The girl hid in the bush and watched them take her mother and her baby brother. It was sandy there, and all they could manage was a shallow grave, in which they laid her mother, while the other women wailed and the men sang something. The girl watched as they put her tiny brother in the grave too, wrapped in an animal skin. Then they pushed the sand over them both and went back to the camp.
The moment they had gone, the child crept out and scrabbled quickly at the sand. It did not take her long, and soon she had her brother in her arms. There was sand in the child's nostrils, but he was still breathing. She turned on her heels and ran through the bush in the direction of the road, which she knew was not too far away.

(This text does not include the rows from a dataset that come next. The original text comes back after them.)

-- ==== Sys2Proof/Laws/Fixed.lean ====
section
/-! SUPPORT. No operation of the machine changes the command queue or the identity that production gave the chip: one lemma for
each operation, `<operation>_fixed`. -/

namespace Sys2Proof.Machine

@[simp] theorem State.modClk_fixed (s : State) (f : Clock → Clock) : (s.modClk f).fixed = s.fixed := rfl
@[simp] theorem State.modSys_fixed (s : State) (f : Sys → Sys) : (s.modSys f).fixed = s.fixed := rfl
@[simp] theorem State.modTim_fixed (s : State) (f : Tim → Tim) : (s.modTim f).fixed = s.fixed := rfl
@[simp] theorem State.modCmt_fixed (s : State) (f : Cmt → Cmt) : (s.modCmt f).fixed = s.fixed := rfl
@[simp] theorem State.modHif_fixed (s : State) (f : Hif → Hif) : (s.modHif f).fixed = s.fixed := rfl
@[simp] theorem State.modTxn_fixed (s : State) (f : Txn → Txn) : (s.modTxn f).fixed = s.fixed := rfl
@[simp] theorem State.modEvr_fixed (s : State) (f : Evr → Evr) : (s.modEvr f).fixed = s.fixed := rfl
@[simp] theorem State.modRws_fixed (s : State) (f : Rws → Rws) : (s.modRws f).fixed = s.fixed := rfl
@[simp] theorem State.modRwp_fixed (s : State) (f : Rwp → Rwp) : (s.modRwp f).fixed = s.fixed := rfl
@[simp] theorem State.modOut_fixed (s : State) (f : List Out → List Out) : (s.modOut f).fixed = s.fixed := rfl
@[simp] theorem State.modFree_fixed (s : State) (f : Nat → Nat) : (s.modFree f).fixed = s.fixed := rfl
@[simp] theorem State.modMem_fixed (s : State) (f : Mems → Mems) : (s.modMem f).fixed = s.fixed := rfl
@[simp] theorem State.modPair_fixed (s : State) (f : Pair → Pair) : (s.modPair f).fixed = s.fixed := rfl
@[simp] theorem State.modPart_fixed (s : State) (f : Partitions → Partitions) : (s.modPart f).fixed = s.fixed := rfl
@[simp] theorem State.modPrg_fixed (s : State) (f : Prg → Prg) : (s.modPrg f).fixed = s.fixed := rfl
@[simp] theorem State.modTsk_fixed (s : State) (f : Tsk → Tsk) : (s.modTsk f).fixed = s.fixed := rfl
@[simp] theorem State.modLanes_fixed (s : State) (f : Vector Lane 3 → Vector Lane 3) : (s.modLanes f).fixed = s.fixed := rfl
@[simp] theorem State.modVot_fixed (s : State) (f : Vot → Vot) : (s.modVot f).fixed = s.fixed := rfl
@[simp] theorem State.modTbl_fixed (s : State) (f : Vector Table 16 → Vector Table 16) : (s.modTbl f).fixed = s.fixed := rfl
@[simp] theorem State.modFio_fixed (s : State) (f : Fio → Fio) : (s.modFio f).fixed = s.fixed := rfl
@[simp] theorem State.modNet_fixed (s : State) (f : Net → Net) : (s.modNet f).fixed = s.fixed := rfl
@[simp] theorem State.modPst_fixed (s : State) (f : Pst → Pst) : (s.modPst f).fixed = s.fixed := rfl
@[simp] theorem State.modMtr_fixed (s : State) (f : Mtr → Mtr) : (s.modMtr f).fixed = s.fixed := rfl
@[simp] theorem State.modRtc_fixed (s : State) (f : Rtc → Rtc) : (s.modRtc f).fixed = s.fixed := rfl
@[simp] theorem State.modBar_fixed (s : State) (f : Bar → Bar) : (s.modBar f).fixed = s.fixed := rfl
@[simp] theorem State.modWdg_fixed (s : State) (f : Wdg → Wdg) : (s.modWdg f).fixed = s.fixed := rfl
@[simp] theorem State.modFwu_fixed (s : State) (f : Fwu → Fwu) : (s.modFwu f).fixed = s.fixed := rfl

@[simp] theorem ite_fixed (c : Prop) [Decidable c] (a b : State) : (if c then a else b).fixed = if c then a.fixed else b.fixed := by split <;> rfl

@[simp] theorem foldl_fixed {α : Type} (g : State → α → State) (h : ∀ s x, (g s x).fixed = s.fixed) (l : List α) (s : State) : (l.foldl g s).fixed = s.fixed := by
  induction l generalizing s with
  | nil => rfl
  | cons x l ih => rw [List.foldl_cons, ih, h]

theorem foldl_snd_fixed {α β : Type} (g : β × State → α → β × State) (h : ∀ s x, (g s x).2.fixed = s.2.fixed) (l : List α)
    (s : β × State) : (l.foldl g s).2.fixed = s.2.fixed := by
  induction l generalizing s with
  | nil => rfl
  | cons x l ih => rw [List.foldl_cons, ih, h]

A truck came past a short time later, a Government truck from the Roads Department. The driver slowed, and then stopped. He must have been astonished to see a young Mosarwa child standing there with a baby in her arms. Of course he could hardly leave her, even though he could not make out what she was trying to tell him. He was going back to Francistown and he dropped her off at the Nyangabwe Hospital, handing her over to an orderly at the gate.
They looked at the baby, who was thin, and suffering badly from a fungal disease. The girl herself had tuberculosis, which is not at all unusual, and so they took her in and kept her in a TB ward for a couple of months while they gave her drugs. The baby stayed in the maternity nursery until the girl was better. Then, they let them go. Beds on the TB ward were needed for other sick people and it was not the hospital's job to look after a Mosarwa girl with a baby. I suppose they thought that she would go back to her people, which they usually do.
One of the sisters at the hospital was concerned. She saw the girl sitting at the hospital gate and she decided that she had nowhere to go. So she took her home and let her stay in her backyard, in a lean-to shack that they had used for storage but which could be cleared out to provide a room of sorts. This nurse and her husband fed the children, but they couldn't take them into the family properly, as they had two children of their own and they did not have a great deal of money.